Aim of the exercise: Retype, word for word, every line of the records below starting at the one that contains "def maxTeam (h" and ending at the one that contains "((s.saved.filter fun e"; include both of those lines and nothing more.

Task input:
━━━━━━━━━━━━━━━━━━━━━━━━━━━━━━

-- ==== Sys2Proof/Machine/Teams.lean ====
section
/-!
DEFINITION. Where teams may run: working cores, the dies that can hold a team, and the die on which a team belongs (spec/10
R211, R215, R220, R223).
-/
namespace Sys2Proof.Machine

/-- A working core: ready, on a ready die, and not fenced (R215, R326, R407). -/
def coreWorks (s : State) (d c : Nat) : Bool :=
  s.m.ready.getLsbD d && s.m.ready.getLsbD (192 + 32 * d + c) && !(defectsOf s 1).any fun x => x.1 == d && x.2 % 32 == c

/-- The allowed, working cores of a die (R213, R215). -/
def dieCores (s : State) (place : BitVec 512) (d : Nat) : List Nat :=
  (List.range 32).filter fun c => place.getLsbD (32 * d + c) && coreWorks s d c

/-- Contexts whose windows one core can hold (R215, R220). -/
def coreCap (window : Nat) : Nat := min 4 (64 / window)

/-- The greatest team of any phase (R211). -/
def maxTeam (h : BitVec 4096) (pext : List Nat) : Nat :=
  (List.range (hdrAt h 6 1 + 1)).foldl (fun m p => max m (groupSize h pext (hdrTeamLevel h p))) 0

/-- The dies that can hold a whole team of a size (R215, R220). -/
def teamDies (s : State) (h : BitVec 4096) (place : BitVec 512) (size : Nat) : List Nat :=
  (List.range 16).filter fun d => size ≤ (dieCores s place d).length * coreCap (hdrWindow h)

/-- The allowed die that a team is placed on (R220): the t-th, counted cyclically. -/
def fixedDie (s : State) (l : Launch) (t : Nat) : Option Nat :=
  let ds := teamDies s l.hdr l.place (maxTeam l.hdr l.pext)
  ds[t % max 1 ds.length]?

/-- The team number of a task in its launch's phase (R211). -/
def Launch.teamOf (l : Launch) (wid : Nat) : Nat := teamNumber l.hdr l.pext wid l.tl

/-- The dies on which a team's live tasks are, or, pre-empted, were. -/
def diesOfTeam (s : State) (lid : Nat) (l : Launch) (t : Nat) : List Nat :=
  let mine (c : Context) : Bool := c.bind.lid == lid && l.teamOf c.bind.wid == t
  (((s.ctxs.filter fun e => mine e.2).map fun e => dieOf e.1) ++
    ((s.saved.filter fun e => mine e.2.ctx).map fun e => dieOf e.2.pos)).eraseDups

/-- The one position of a task in deterministic mode (R220): by its team's number and its index in the team. -/
def detPos (s : State) (l : Launch) (wid : Nat) : Option Nat :=
  (fixedDie s l (l.teamOf wid)).map fun d =>
    let i := groupIndex l.hdr l.pext wid l.tl
    let cap := max 1 (coreCap (hdrWindow l.hdr))
    128 * d + 4 * (dieCores s l.place d).getD (i / cap) 0 + i % cap

/-- Whether a task stands at another position than the one of deterministic mode. -/
def misplaced (s : State) (l : Launch) (wid pos : Nat) : Bool := hdrAt l.hdr 3 1 % 2 == 1 && detPos s l wid != some pos

/-- Whether a team is not where it belongs: on more than one die, or, in deterministic mode, with a member at another position
than its own (R211, R220). -/
def scattered (s : State) (lid : Nat) (l : Launch) (t : Nat) : Bool :=
  1 < (diesOfTeam s lid l t).length || s.ctxs.any fun e =>
    e.2.bind.lid == lid && l.teamOf e.2.bind.wid == t && misplaced s l e.2.bind.wid e.1

/-- A new phase may make teams of tasks that are not together (R211, R223): the firmware pre-empts every member of such a team,
and binds them anew (R220). -/
def gatherTeams (s : State) (lid : Nat) (l : Launch) : State :=
  { s with ctxs := s.ctxs.map fun e =>
    if e.2.bind.lid == lid && scattered s lid l (l.teamOf e.2.bind.wid) then (e.1, { e.2 with preempting := true }) else e }

end Sys2Proof.Machine
end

━━━━━━━━━━━━━━━━━━━━━━━━━━━━━━

Answer below:
def maxTeam (h : BitVec 4096) (pext : List Nat) : Nat :=
  (List.range (hdrAt h 6 1 + 1)).foldl (fun m p => max m (groupSize h pext (hdrTeamLevel h p))) 0

/-- The dies that can hold a whole team of a size (R215, R220). -/
def teamDies (s : State) (h : BitVec 4096) (place : BitVec 512) (size : Nat) : List Nat :=
  (List.range 16).filter fun d => size ≤ (dieCores s place d).length * coreCap (hdrWindow h)

/-- The allowed die that a team is placed on (R220): the t-th, counted cyclically. -/
def fixedDie (s : State) (l : Launch) (t : Nat) : Option Nat :=
  let ds := teamDies s l.hdr l.place (maxTeam l.hdr l.pext)
  ds[t % max 1 ds.length]?

/-- The team number of a task in its launch's phase (R211). -/
def Launch.teamOf (l : Launch) (wid : Nat) : Nat := teamNumber l.hdr l.pext wid l.tl

/-- The dies on which a team's live tasks are, or, pre-empted, were. -/
def diesOfTeam (s : State) (lid : Nat) (l : Launch) (t : Nat) : List Nat :=
  let mine (c : Context) : Bool := c.bind.lid == lid && l.teamOf c.bind.wid == t
  (((s.ctxs.filter fun e => mine e.2).map fun e => dieOf e.1) ++
    ((s.saved.filter fun e => mine e.2.ctx).map fun e => dieOf e.2.pos)).eraseDups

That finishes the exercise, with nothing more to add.